Assignment:
Out of the material that follows, write out exactly the lines from the line with "let mine := fun" to the line with "let m3 := forEach", both ends included, and no others.

Supplied material:
/-- The members that a member sends to in a phase, and the range for each. -/
def phaseSends (g : Grp) (d : CollDesc) (i step : Nat) : List (Nat × Span) :=
  match (opPhases d.op)[step]? with
  | none => []
  | some (kind, k) =>
    let r := rangeAt g d.op d.count i step
    let others := ((List.range (grpAxis g k)).filter (fun j => j ≠ grpPos g i k)).map (fun j => (j, grpAt g i k j))
    match kind with
    | .rs => others.map (fun p => (p.2, partOf r (grpAxis g k) p.1))
    | .ag => others.map (fun p => (p.2, r))
    | .rd =>
      if matchBelow g i d.root k && grpPos g i k ≠ grpPos g d.root k then [(grpAt g i k (grpPos g d.root k), r)] else []
    | .bc => if matchBelow g i d.root (k + 1) then others.map (fun p => (p.2, r)) else []

/-- What a sender owes a member in a phase: the range that the sender's own list names for it. -/
def owed (g : Grp) (d : CollDesc) (me sender step : Nat) : Option Span :=
  ((phaseSends g d sender step).find? (fun p => p.1 = me)).map (fun p => p.2)

/-- The members that owe a member something in a phase. -/
def owers (g : Grp) (d : CollDesc) (me step : Nat) : List Nat :=
  (List.range g.members).filter (fun j => (owed g d me j step).isSome)

/-- Bytes of an element on the wire and elements of a chunk (R379). -/
def wireSize (ctype : Nat) : Nat := match ctype with | 0 => 16 | 1 => 4 | _ => 2
def wireElems (ctype : Nat) : Nat := match ctype with | 0 => 255 | 1 => 1020 | _ => 2040

/-- Elements of the lane's result at a member (R377). -/
def resultSpan (g : Grp) (d : CollDesc) (i : Nat) : Span :=
  match d.op with
  | 0 => ⟨0, d.count⟩
  | 1 => splitRange g i 3 d.count
  | 2 => ⟨0, d.count * g.members⟩
  | 3 => ⟨0, d.count⟩
  | 4 => if i = d.root then ⟨0, d.count⟩ else ⟨0, 0⟩
  | _ => ⟨0, 0⟩

/-- Does an operation complete by data (R377)? By a barrier otherwise, for operations 1, 3 and 4. -/
def byData (op : Nat) : Bool := op = 0 || op = 2
def byMarkers (op : Nat) : Bool := 5 ≤ op

/-- Pieces of a span of elements (R387). -/
def piecesIn (ctype len : Nat) : Nat := max 1 ((len + wireElems ctype - 1) / wireElems ctype)

/-- How many pieces a lane's result is cut into (R387). -/
def pieceCount (g : Grp) (d : CollDesc) (i : Nat) : Nat :=
  let ph := opPhases d.op
  let last := ((List.range ph.length).reverse).find? (fun s => 1 < grpAxis g ((ph.getD s (.rs, 0)).2))
  match byData d.op, last with
  | true, some s =>
    let k := (ph.getD s (.rs, 0)).2
    ((List.range (grpAxis g k)).map (fun j => piecesIn d.ctype (rangeAt g d.op d.count (grpAt g i k j) s).len)).sum
  | _, _ => piecesIn d.ctype (resultSpan g d i).len

/-! ### Element arithmetic (R47, R379) -/

/-- One addition in the element form of a collective. BF16 sums are formed in FP32 (`bf16` values are widened before). -/
def wireAdd (ctype a b : Nat) : Nat :=
  match ctype with
  | 0 => leNat (l80Bytes (l80Add (l80Of (toLe 16 a)) (l80Of (toLe 16 b))))
  | _ => (f32Add (BitVec.ofNat 32 a) (BitVec.ofNat 32 b)).toNat

/-- The sum of the values of one element, left to right (R378). -/
def wireSum (ctype : Nat) (vs : List Nat) : Nat :=
  let wide := if ctype = 2 then vs.map (fun v => (toF32 fmtBF16 v).toNat) else vs
  match wide with
  | [] => 0
  | v :: rest =>
    let s := rest.foldl (wireAdd ctype) v
    if ctype = 2 then fromF32 fmtBF16 (BitVec.ofNat 32 s) else s

/-- Does an addition of an L80 sum overflow, whatever flags its operands carry (R44)? -/
def sumOverflows (ctype : Nat) (vs : List Nat) : Bool :=
  match vs.map (fun v => l80Of (toLe 16 v)) with
  | [] => false
  | x :: rest => ctype = 0 && (rest.foldl (fun (p : L80 × Bool) y => (l80Add p.1 y, p.2 || ovf80 p.1.val y.val)) (x, false)).2

/-- A result element in FP32 before OUT_FMT (R380): an L80 word is rounded under R51 with OUT_SHIFT. -/
def resultF32 (d : CollDesc) (v : Nat) : F32 :=
  match d.ctype with
  | 0 => BitVec.ofNat 32 (l80Drain fmtFP32 d.shift (l80Of (toLe 16 v)))
  | 1 => BitVec.ofNat 32 v
  | _ => toF32 fmtBF16 v

/-- A result element in a float output format: one rounding, or the epilogue in FP32 and then the format. -/
def resultElem (d : CollDesc) (f : FloatFmt) (v : Nat) : Nat :=
  if d.epilogue ≠ 0 then fromF32 f (tine (if d.epilogue = 1 then 8 else 9) (resultF32 d v))
  else if d.ctype = 0 then l80Drain f d.shift (l80Of (toLe 16 v))
  else fromF32 f (resultF32 d v)

/-- The blocks of 16 of a list of FP32 values, in runs of 256 (R380). -/
def resultBlocks (gi4 : Bool) (xs : List F32) : List QuantBlock :=
  (List.range (xs.length / 16)).map (fun b => quantBlock gi4 ((xs.drop (16 * b)).take 16))

/-- The bytes of a result in OUT_FMT, with the blocks quantised (R380). -/
def resultBytes (d : CollDesc) (vs : List Nat) : List Byte × List QuantBlock :=
  if d.outFmt = 4 then ((vs.map (toLe 16)).flatten, [])
  else if 5 ≤ d.outFmt then
    let xs := vs.map (fun v => BitVec.ofNat 32 (resultElem d fmtFP32 v))
    let bs := resultBlocks (d.outFmt = 6) xs
    (((List.range ((bs.length + 15) / 16)).map (fun i => sheafBytes ((bs.drop (16 * i)).take 16))).flatten, bs)
  else
    let f := floatOf d.outFmt
    ((vs.map (fun v => toLe (fmtBytes d.outFmt) (resultElem d f v))).flatten, [])

/-! ### Names, ARG and prefix (R382) -/

/-- Fields of a collective's ARG. -/
def argSeq (a : BitVec 64) : Nat := bitsAt a.toNat 32 32
def argGroup (a : BitVec 64) : Nat := bitsAt a.toNat 24 8
def argCtx (a : BitVec 64) : Nat := bitsAt a.toNat 19 5
def argLane (a : BitVec 64) : Nat := bitsAt a.toNat 12 7
def argPhase (a : BitVec 64) : Nat := bitsAt a.toNat 8 4
def argAttempt (a : BitVec 64) : Nat := bitsAt a.toNat 4 4

/-- The ARG of a chunk or marker of a collective. -/
def collArg (c : Coll) (lane phase : Nat) : BitVec 64 :=
  BitVec.ofNat 64 (c.seq * 2 ^ 32 + c.group * 2 ^ 24 + c.ctx * 2 ^ 19 + lane * 2 ^ 12 + phase * 2 ^ 8 + c.attempt * 16)

/-- The 16-byte prefix. -/
def collPrefix (fp off elems mkind : Nat) : List Byte := toLe 8 fp ++ toLe 4 off ++ toLe 2 elems ++ toLe 1 mkind ++ [0]

def preFp (p : Packet) : Nat := field p.payload 0 8
def preOff (p : Packet) : Nat := field p.payload 8 4
def preElems (p : Packet) : Nat := field p.payload 12 2
def preKind (p : Packet) : Nat := field p.payload 14 1

/-- The fingerprint of a collective (R390). -/
def fingerprint (d : CollDesc) (group seq : Nat) : Nat :=
  let body := if d.op = 6 then toLe 1 6 ++ toLe 1 0 ++ toLe 2 d.root ++ toLe 4 d.count
    else toLe 1 d.op ++ toLe 1 d.ctype ++ toLe 2 d.root ++ toLe 4 (if d.op = 5 then d.n else d.count)
  leNat (shake256 8 (body ++ toLe 1 group ++ [0, 0, 0] ++ toLe 4 seq))

/-! ### Attempts (R403) -/

def attemptReg (g : Nat) : Nat := aDRONE_ATTEMPT (g / 16)
def attemptFld (g : Nat) : Fld := ⟨4 * (g % 16), 4⟩
def attemptOf (g : Nat) (m : Dev) : Nat := rdF (attemptReg g) (attemptFld g) m
def setAttempt (g a : Nat) (m : Dev) : Dev := wrF (attemptReg g) (attemptFld g) a m

/-- Is attempt a behind the group's (R392)? -/
def isBehind (cur a : Nat) : Bool := 1 ≤ (cur + 16 - a) % 16 && (cur + 16 - a) % 16 ≤ 7

/-! ### Finding collectives -/

def isBound (c : Coll) : Bool := c.lanes.any (fun l => l.bound)
def sameColl (a b : Coll) : Bool := a.ctx = b.ctx && a.ring = b.ring && a.group = b.group && a.seq = b.seq

/-- The collective bound to a context. -/
def boundAt (ctx : Nat) (m : Dev) : Option Coll := m.drone.colls.find? (fun c => c.ctx = ctx && isBound c)

/-- The collectives of a ring that have bound. -/
def boundOf (q : Nat) (m : Dev) : List Coll := m.drone.colls.filter (fun c => c.ring = q && isBound c)

/-- Replace a collective, if it is still there. -/
def putColl (c : Coll) (m : Dev) : Dev :=
  { m with drone := { m.drone with colls := m.drone.colls.map (fun x => if sameColl x c then c else x) } }

def dropColl (c : Coll) (m : Dev) : Dev :=
  { m with drone := { m.drone with colls := m.drone.colls.filter (fun x => !sameColl x c) } }

def findColl (c : Coll) (m : Dev) : Option Coll := m.drone.colls.find? (sameColl c)

/-- A lane of a collective, and the collective with it replaced. -/
def laneOf (c : Coll) (k : Nat) : Option LaneSt := c.lanes.find? (fun l => l.lane = k)
def putLane (c : Coll) (l : LaneSt) : Coll := { c with lanes := c.lanes.map (fun x => if x.lane = l.lane then l else x) }

/-! ### Faults and sending -/

/-- Record the first Drone fault (R401), with both fingerprints when KIND is 1. -/
def droneFault (kind die : Nat) (ctx group job peer seq fpLocal fpRemote : Nat) (m : Dev) : Dev :=
  if isSet aDRONE_FAULT fDRONE_FAULT_VALID m then m
  else
    wr aDRONE_FAULT_FP (fDRONE_FAULT_FP_LOCAL.of fpLocal ||| fDRONE_FAULT_FP_REMOTE.of fpRemote)
      (recordFirst aDRONE_FAULT (fDRONE_FAULT_KIND.of kind ||| fDRONE_FAULT_DIE.of die ||| fDRONE_FAULT_CONTEXT.of ctx |||
        fDRONE_FAULT_GROUP.of group ||| fDRONE_FAULT_JOB.of job ||| fDRONE_FAULT_PEER.of peer |||
        fDRONE_FAULT_SEQ.of seq) m)

/-- Send one chunk or marker to a coordinate, on VC0 for an express ring. -/
def collSend (c : Coll) (typ die coord lane phase : Nat) (payload : List Byte) (m : Dev) : Dev :=
  sendDraft ⟨typ, if c.desc.express then 0 else 1, die, placeWord coord die, c.job, collArg c lane phase, payload, false, false⟩ m

/-- Return a credit or an ACK for a packet: a marker that repeats its ARG and the fields of its prefix. It is not sent when
R366 forbids it. -/
def answerChunk (mkind : Nat) (p : Packet) (m : Dev) : Dev :=
  if (sendStop p.job.toNat false m).isSome then m
  else
    sendDraft ⟨ptMARKER, bitsAt p.vc.toNat 0 3, destDieOf p, p.src, p.job.toNat, p.arg,
      collPrefix (preFp p) (preOff p) (preElems p) mkind, false, false⟩ m

/-- A chunk that sits in a slot. -/
def isSlotChunk (p : Packet) : Bool := p.typ.toNat = ptCHUNK

/-! ### Abort (R391, R392) -/

/-- Send ABORT to D0 of every other member of a collective's group. -/
def sendAborts (c : Coll) (reason : Nat) (m : Dev) : Dev :=
  match groupOf c.group m with
  | none => m
  | some g =>
    if (sendStop c.job false m).isSome then m
    else
      forEach ((List.range g.members).filter (fun i => i ≠ g.me)) (fun i =>
        sendDraft ⟨ptABORT, 0, 0, placeWord (grpCoord g i) 0, c.job, collArg c 0 0,
          toLe 1 reason ++ List.replicate 15 0, false, false⟩) m

/-- What an abort does to one collective, its ring aside. -/
def abortOne (c : Coll) (m : Dev) : Dev :=
  let mine := fun (h : HeldPkt) => h.p.job.toNat = c.job && argGroup h.p.arg = c.group && argAttempt h.p.arg = c.attempt
  let held := m.drone.held.filter mine
  let early := (c.lanes.map (fun l => l.early)).flatten
  let m1 := dropColl c { m with drone := { m.drone with held := m.drone.held.filter (fun h => !mine h) } }
  let m2 := forEach (((held.map (fun h => h.p)) ++ early).filter isSlotChunk) (answerChunk 2) m1
  let n := (c.lanes.map (fun l => l.counted)).sum
  let m3 := when (n ≠ 0) (addRef c.desc.counter (2 ^ 32 - n % 2 ^ 32)) m2
  let m4 := { m3 with coulter := { m3.coulter with
    rx := m3.coulter.rx.filter (fun r => !(r.job = c.job && r.group = c.group && r.seq = c.seq)) } }
  countSat aDRONE_STATS fDRONE_STATS_ABORTED 1 m4

/-- The key of an abort: job, group, attempt. -/
structure AbortKey where
  job : Nat
  group : Nat
  attempt : Nat
  deriving DecidableEq, Repr

def keyOf (c : Coll) : AbortKey := ⟨c.job, c.group, c.attempt⟩

/-- Abort every open collective of each key; each one's ring halts with reason 9, and that kill aborts the ring's other
bound collectives at every member. -/
def abortKeys : Nat → List AbortKey → Dev → Dev
  | 0, _, m => m
  | _, [], m => m
  | fuel + 1, k :: rest, m =>
    let cs := m.drone.colls.filter (fun c => isBound c && keyOf c = k)
    let m1 := forEach cs abortOne m
    let m2 := setAttempt k.group ((k.attempt + 1) % 16) m1
    let rings := (cs.map (fun c => c.ring)).eraseDups
    let m3 := forEach rings (fun q m => if ringHalted q m then m else haltRaw q 9 m) m2
    let others := (rings.map (fun q => boundOf q m3)).flatten
    abortKeys fuel (rest ++ others.map keyOf) (forEach others (fun c => sendAborts c 6) m3)

/-- The abort of one key. -/
def abortHere (k : AbortKey) (m : Dev) : Dev := abortKeys 64 [k] m

/-- The cause and the record of an abort that this member detects (R391); reasons 6 and 8 have causes of their own. -/
def abortCause (reason die : Nat) (c : Coll) (peer fpRemote : Nat) (m : Dev) : Dev :=
  let note := fun kind => droneFault kind die c.ctx c.group c.job peer c.seq (if kind = 1 then c.fp else 0)
    (if kind = 1 then fpRemote else 0)
  match reason with
  | 1 => raise cDRONE_COLL_MISMATCH (note 1 m)
  | 2 => raise cDRONE_COLL_CONTEXT_CLASH (note 2 m)
  | 3 => raise cDRONE_COLL_WATCHDOG (note 3 m)
  | 4 => raise cDRONE_RESIDUE_ERROR (note 4 m)
  | 5 => raise cDRONE_COLL_NACKED (note 5 m)
  | 7 => raise cDRONE_COLL_NOT_IN_GROUP (note 6 m)
  | _ => m

/-- A member detects an abort reason: cause, record, ABORT to the others, then the abort here. -/
def abortDetected (reason die : Nat) (c : Coll) (peer fpRemote : Nat) (m : Dev) : Dev :=
  abortHere (keyOf c) (sendAborts c reason (abortCause reason die c peer fpRemote m))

Response to the task:
  let mine := fun (h : HeldPkt) => h.p.job.toNat = c.job && argGroup h.p.arg = c.group && argAttempt h.p.arg = c.attempt
  let held := m.drone.held.filter mine
  let early := (c.lanes.map (fun l => l.early)).flatten
  let m1 := dropColl c { m with drone := { m.drone with held := m.drone.held.filter (fun h => !mine h) } }
  let m2 := forEach (((held.map (fun h => h.p)) ++ early).filter isSlotChunk) (answerChunk 2) m1
  let n := (c.lanes.map (fun l => l.counted)).sum
  let m3 := when (n ≠ 0) (addRef c.desc.counter (2 ^ 32 - n % 2 ^ 32)) m2
  let m4 := { m3 with coulter := { m3.coulter with
    rx := m3.coulter.rx.filter (fun r => !(r.job = c.job && r.group = c.group && r.seq = c.seq)) } }
  countSat aDRONE_STATS fDRONE_STATS_ABORTED 1 m4

/-- The key of an abort: job, group, attempt. -/
structure AbortKey where
  job : Nat
  group : Nat
  attempt : Nat
  deriving DecidableEq, Repr

def keyOf (c : Coll) : AbortKey := ⟨c.job, c.group, c.attempt⟩

/-- Abort every open collective of each key; each one's ring halts with reason 9, and that kill aborts the ring's other
bound collectives at every member. -/
def abortKeys : Nat → List AbortKey → Dev → Dev
  | 0, _, m => m
  | _, [], m => m
  | fuel + 1, k :: rest, m =>
    let cs := m.drone.colls.filter (fun c => isBound c && keyOf c = k)
    let m1 := forEach cs abortOne m
    let m2 := setAttempt k.group ((k.attempt + 1) % 16) m1
    let rings := (cs.map (fun c => c.ring)).eraseDups
    let m3 := forEach rings (fun q m => if ringHalted q m then m else haltRaw q 9 m) m2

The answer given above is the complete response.